Secondly, I go back to my point about using a trading name. If you place an order online using your trading name you will receive an invoice and/or a delivery note showing this ‘Company’ name. This invoice is also usually accepted as proof that you are a trader. So you fill out the registration form and attach your business card or a copy of your previous invoice (or preferably both) and hand it back with confidence.

Without wishing to state the obvious – I would not recommend walking in and saying ‘do you do samples’, this will set alarm bells ringing. If you order wholesale quantities of some lines then say that you are unsure of the price another line might reach then in all likelihood they will sell you a single sample of that product provided that your order overall exceeds their minimum order value.

So that’s it you’re registered and ready to go. It really is a much easier process than it was a couple of decades ago. The principal way that wholesalers ensure they are selling to traders rather than the general public is through their minimum order value policy.

Your own Domain?

You don’t have to be planning to open your own website to register a domain. Stockhound uses Go Daddy an american company with extremely competitive prices and a great range of services.

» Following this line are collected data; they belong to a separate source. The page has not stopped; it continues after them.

/-- START_UP_END: each block takes the present levels of its lines, the link-silence timer is loaded, the Classifier
classifies once with no notice and takes the zone limit of the centre, and the rest stays as start-up set it (R22, R25,
R29, R119, R155, R171, R178). -/
def Obligations.StartUpEndReadiesThePart : Prop :=
  ∀ (n : Nat) (s : State), s.power = .startUp n →
    ∃ t, exec .startUpEnd s = .next t ∧ t.power = .ready ∧ t.pose = { s.pose with levels := s.lines.encoders } ∧
      t.floor = freshFloor s.lines ∧ t.dock = freshDock s.lines.dockContact (dockSettle s.config) ∧
      t.link = { s.link with silence := silenceLoad s.config } ∧
      (s.segments.running = none → t.zones.probe = t.zones.centre ∧
        t.zones.limit = (match scan s.table s.pose.px s.pose.py with
          | none => none
          | some l =>
            match l.record.hazard with
            | .slow _ limit => some (limit.getD (slowLimit s.config))
            | .rug _ limit | .darkRug _ limit => some (limit.getD (rugLimit s.config))
            | _ => none)) ∧
      t.zones.centre = classAt s.table s.pose.px s.pose.py ∧
      t.pending = s.pending ∧ t.lines = s.lines ∧ t.nv = s.nv ∧ t.table = s.table ∧ t.config = s.config ∧
      t.clearance = s.clearance ∧ t.segments = s.segments ∧ t.drive = s.drive ∧ t.ageing = s.ageing ∧
      t.modes = s.modes ∧ t.latches = s.latches ∧
      (s.modes.mode = .config → t.outputs.sensorPower = true ∧
        t.outputs.motors.left.enable = false ∧ t.outputs.motors.right.enable = false)

/-- POWER_LOSS, taken in every state: the part has no power, its outputs are inactive, and only the non-volatile memory is
left, torn where a store was writing. The table, the configuration, the pose, the queues, the latches, the timers and
the counters are gone: states that agree in their lines and in what is left of the memory become one state (R171, R173).
The values that stand for what is gone are the model's choice (log 38). -/
def Obligations.PowerLossLeavesTheMemory : Prop :=
  (∀ s : State, ∃ t, exec .powerLoss s = .next t ∧ t.power = .off ∧ t.outputs = restOutputs ∧ t.lines = s.lines ∧
    t.pending = s.pending ∧ (s.modes.store = .idle → t.nv = s.nv) ∧
    (∀ image n, s.modes.store = .writing image n → t.nv = .torn) ∧
    t.table = freshTable ∧ t.config = factorySettings ∧ t.pose = freshPose releasedLines.encoders ∧
    t.zones = freshZones ∧ t.clearance = freshClearance ∧ t.segments = freshSegments ∧ t.drive = freshDrive ∧
    t.floor = freshFloor releasedLines ∧ t.ageing = freshAgeing ∧ t.dock = freshDock false 100 ∧
    t.modes = freshModes ∧ t.latches = freshLatches false ∧ t.link = freshLink .stopped) ∧
  (∀ s s' t t' : State, exec .powerLoss s = .next t → exec .powerLoss s' = .next t' → s.pending = s'.pending →
    s.choices = s'.choices → s.lines = s'.lines → t.nv = t'.nv → t = t')

/-- A transaction during start-up, a request frame among them, shifts out the STARTING frame and changes nothing else;
a short transaction after start-up shifts out the leading bytes of the response and changes nothing else (R176). That
a request sent as a command during start-up is such a transaction, that the bytes shifted out are state, and that a
transaction longer than the frame shifts out its 20 bytes alone, is the model's choice (log 5, log 14, log 37). -/
def Obligations.DiscardedTransactionsChangeNothing : Prop :=
  (∀ (n b : Nat) (s : State), s.power = .startUp n →
    exec (.startupTransaction b) s = .next { s with link := { s.link with dataOut := startingFrame.take b } }) ∧
  (∀ (n : Nat) (c : Instr) (f : List Byte) (s : State), s.power = .startUp n → Frame.encode c = some f →
    exec c s = .next { s with link := { s.link with dataOut := startingFrame } }) ∧
  (∀ (b : Nat) (s : State), s.power = .ready → b < 20 →
    exec (.shortTransaction b) s = .next { s with link := { s.link with dataOut := s.link.response.take b } })

/-- NOP reloads the link-silence timer and leaves the response; a code above 0x17 is answered UNKNOWN with a body of
zeros; neither changes anything else (R176, R178). -/
def Obligations.NopAndUnknownRequestsAreAccepted : Prop :=
  ∀ s : State, s.power = .ready →
    exec .nop s = .next (refresh { s with link := { s.link with
      dataOut := s.link.response
      silence := silenceLoad s.config } }) ∧
    ∀ code : Byte, 0x17 < code.toNat → exec (.unknownRequest code) s = .next (answered code .unknown [] s)

/-- STATUS answers the status body as the state stands, byte by byte and bit by bit as R179 lays it out, and then clears
the latched causes; it changes nothing else (R179, R182). -/
def Obligations.StatusReportsThenClearsTheLatches : Prop :=
  ∀ s : State, s.power = .ready →
    ∃ (causes cliffs switches : Byte) (t : State), exec .status s = .next t ∧
      t.link.response =
        [0x01, 0x00, s.modes.mode.byte, s.modes.haltReason.byte, causes, toByte s.segments.queue.length,
          toByte s.segments.completions.length, toByte s.link.notices.length,
          (match s.segments.running with
            | some c => toByte c.segment.tag
            | none => 0xFF),
          cliffs, switches,
          (match s.modes.store with
            | .idle => 0
            | .writing .. => 1), toByte s.pose.u] ++
          halfBytes s.link.timeBase ++ [0, 0, 0, 0, 0] ∧
      (causes.getLsbD 0 = s.latches.modeReached ∧ causes.getLsbD 1 = s.latches.halt ∧
        causes.getLsbD 2 = s.latches.storeDone ∧ causes.getLsbD 3 = (s.latches.storeDone && s.latches.storeFailed) ∧
        causes.getLsbD 4 = s.latches.noticeOverflow ∧ causes.getLsbD 5 = s.latches.storeBad ∧
        causes.getLsbD 6 = false ∧ causes.getLsbD 7 = false) ∧
      (∀ code : CliffState → Nat, code .clear = 0 → code .suspect = 1 → code .tripped = 2 →
        cliffs.toNat = code s.floor.cliffs.fl.state * 64 + code s.floor.cliffs.fc.state * 16 +
          code s.floor.cliffs.fr.state * 4 + code s.floor.cliffs.rc.state) ∧
      (switches.getLsbD 0 = s.floor.bumpers.left.switch.debounced ∧
        switches.getLsbD 1 = s.floor.bumpers.right.switch.debounced ∧
        switches.getLsbD 2 = s.floor.lifts.left.debounced ∧ switches.getLsbD 3 = s.floor.lifts.right.debounced ∧
        switches.getLsbD 4 = s.dock.docked ∧ switches.getLsbD 5 = false ∧ switches.getLsbD 6 = false ∧
        switches.getLsbD 7 = false) ∧
      t = refresh { s with
        link := { s.link with
          response := t.link.response
          dataOut := s.link.response
          silence := silenceLoad s.config }
        latches := ⟨false, false, false, false, false, false⟩ }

You can register your domain for a few pounds and use the domain in your email address rather than something like @yahoo, @hotmail, @btconnect etc etc. ‘admin at js watches’ is going to convey a much more professional image. You can have a simple page on the internet free of any hosting charge as Go Daddy will place some google ads on the page alongside your own content. If you want to go on to launch a website you will need to pay for a hosting plan. Typically £3-£6 per month, once again Go Daddy is very competitive partly because their prices are in dollars and the pound is currently very strong against this currency. One possible draw back is that as they are operating in a different time zone you may not be able to get phone support in the same way as you can with a UK company. Having said that their email support is excellent. If it’s a UK solution you are after Stockhound has also used 123- reg.